Did not realize that the 2007 Man Booker longlist was out. Seems like this year's nominations include a set of low-profile names that I have not heard of, with Ian McEwan being the most famous one* on the list. Previous year's winners are compiled here.
I know that the Booker is "awarded each year for the best original full-length novel, written in the English language, by a citizen of either the Commonwealth of Nations or the Republic of Ireland" but it is still interesting to note that 3 of the names in this years list, highlighted by me below, sound like of Indian/Pakistani origin.
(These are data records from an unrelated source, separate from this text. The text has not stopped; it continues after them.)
-- ==== Sys2Proof/Laws/Idle.lean ====
section
/-! SUPPORT. What is due, said once: `Part.mem_dueCommands` names the command and the condition of each thing that the
step takes on an empty queue. -/

namespace Sys2Proof.Machine

theorem mem_whenDue (due : Bool) (c d : Instr) : c ∈ whenDue due d ↔ c = d ∧ due = true := by
  unfold whenDue; cases due <;> simp

theorem LinkId.exists_iff {P : LinkId → Prop} : (∃ l, P l) ↔ P .a ∨ P .b :=
  ⟨by rintro ⟨l, h⟩; cases l <;> simp_all, by rintro (h | h) <;> exact ⟨_, h⟩⟩

theorem ChanId.exists_iff {P : ChanId → Prop} : (∃ c, P c) ↔ P .ch0 ∨ P .ch1 :=
  ⟨by rintro ⟨c, h⟩; cases c <;> simp_all, by rintro (h | h) <;> exact ⟨_, h⟩⟩

theorem KeyId.exists_iff {P : KeyId → Prop} : (∃ k, P k) ↔ P .ack ∨ P .silence ∨ P .reset ∨ P .test :=
  ⟨by rintro ⟨k, h⟩; cases k <;> simp_all, by rintro (h | h | h | h) <;> exact ⟨_, h⟩⟩

theorem Part.mem_dueOnLink (s : Part) (l : LinkId) (c : Instr) : c ∈ s.dueOnLink l ↔
    (∃ f, (s.link l).nextFrame = some f ∧ c = frameCommand l f) ∨
    (c = .supervisionExpiry l ∧ s.silenceDue l = true) ∨
    (c = .messageTestExpiry l ∧ Timer.due s.alarm.journal.elapsed (s.panel.testTimer l) = true) := by
  unfold Part.dueOnLink
  cases (s.link l).nextFrame <;> simp [mem_whenDue]

theorem Alarm.shelfDue_isSome (a : Alarm) : a.shelfDue.isSome = true ↔
    ∃ n rest, a.shelf = n :: rest ∧ timeLeft a.journal.elapsed n.expiry = 0 := by
  unfold Alarm.shelfDue
  cases a.shelf with
  | nil => simp
  | cons n rest => by_cases h : timeLeft a.journal.elapsed n.expiry = 0 <;> simp [h]

/-- The commands that are due, each with its condition (R127, R171; log 1). -/
theorem Part.mem_dueCommands (s : Part) (c : Instr) : c ∈ s.dueCommands ↔
    (∃ l f, (s.link l).nextFrame = some f ∧ c = frameCommand l f) ∨
    (∃ l, c = .supervisionExpiry l ∧ s.silenceDue l = true) ∨
    (∃ l, c = .messageTestExpiry l ∧ Timer.due s.alarm.journal.elapsed (s.panel.testTimer l) = true) ∨
    (∃ k, c = .keySample k (s.keyLine k).level ∧ s.sampleDue k = true) ∨
    (∃ k, c = .keySteadyExpiry k ∧ Timer.due s.alarm.journal.elapsed (s.panel.key k).steady = true) ∨
    (∃ h, c = .cadencePhaseExpiry h ∧ Timer.due s.alarm.journal.elapsed (s.channel h).cadence = true) ∨
    (∃ h, c = .escalationStep h ∧ Timer.due s.alarm.journal.elapsed (s.channel h).escalation = true) ∨
    (∃ h, c = .chirpTimerExpiry h ∧ Timer.due s.alarm.journal.elapsed (s.channel h).chirpTimer = true) ∨
    (c = .shelfExpiry ∧ s.alarm.shelfDue.isSome = true) ∨
    (c = .commitCheckCompletion ∧ Timer.due s.alarm.journal.elapsed s.manager.check = true) ∨
    (c = .lineScan s.inputs ∧ s.scanDue = true) ∨
    (c = .lampRefresh ∧ s.refreshDue = true) ∨
    (∃ p : PointId, c = .reminderExpiry p.val ∧ s.reminderDue p = true) ∨
    (∃ p : PointId, c = .chatterWindowExpiry p.val ∧
      Timer.due s.alarm.journal.elapsed s.alarm.chatter[p].window = true) := by
  simp only [Part.dueCommands, List.mem_append, Part.mem_dueOnLink, Part.dueOnKey, Part.dueOnChannel, Part.dueOnPoint,
    mem_whenDue, List.mem_flatMap, allPoints, List.mem_finRange, true_and, LinkId.exists_iff, ChanId.exists_iff,
    KeyId.exists_iff, exists_or]
  exact Iff.of_eq (by ac_rfl)

/-- With nothing due the step chooses nothing; with something due it takes one of them (log 7). -/
theorem Part.nextDue_none {s : Part} (h : s.dueCommands = []) : s.nextDue = none := by simp [Part.nextDue, h]

theorem Part.nextDue_some {s : Part} (h : s.dueCommands ≠ []) : ∃ c ∈ s.dueCommands, s.nextDue = some c := by
  have hlt := Nat.mod_lt (Config.dueChoice s.free) (List.length_pos_iff.mpr h)
  exact ⟨_, List.getElem_mem hlt, by simp [Part.nextDue, hlt]⟩

end Sys2Proof.Machine
end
- Darkmans by Nicola Barker (4th Estate)
- Self Help by Edward Docx (Picador)
- The Gift Of Rain by Tan Twan Eng (Myrmidon)
- The Gathering by Anne Enright (Jonathan Cape)
- The Reluctant Fundamentalist by Mohsin Hamid (Hamish Hamilton)
- The Welsh Girl by Peter Ho Davies (Sceptre)
- Mister Pip by Lloyd Jones (John Murray)
- Gifted by Nikita Lalwani (Viking)
- On Chesil Beach by Ian McEwan (Jonathan Cape)
- What Was Lost by Catherine O’Flynn (Tindal Street)
- Consolation by Michael Redhill (William Heinemann)
- Animal’s People by Indra Sinha (Simon & Schuster)
- Winnie & Wolf by A.N.Wilson (Hutchinson)
Booker trivia: Beryl Bainbridge has been nominated twice in the 1970s and three times in the 1990s but has never won the Booker prize. Nobel laureate, J. M. Coetzee, on the other hand, has been nominated twice and won both times. Margaret Atwood has also been nominated five times but won in 2000, while Iris Murdoch is the only 6-time nominee, with a solitary win on her 4th nomination in 1978.
* I am a big fan of McEwan....having read couple of his books - the Booker prize winning Amsterdam and The Comfort of Strangers - in the last year. Also started but didn't read much of Saturday and Black Dogs. Will have to check out this latest nomination - On Chesil Beach - some day... but next on my to-read list is his previously Booker-nominated, Atonement. Another very good recent author whose novels I have unfortunately not read so far is Kazuo Ishiguro (though I did see the movie, Remains of the day, based on his novel of the same name.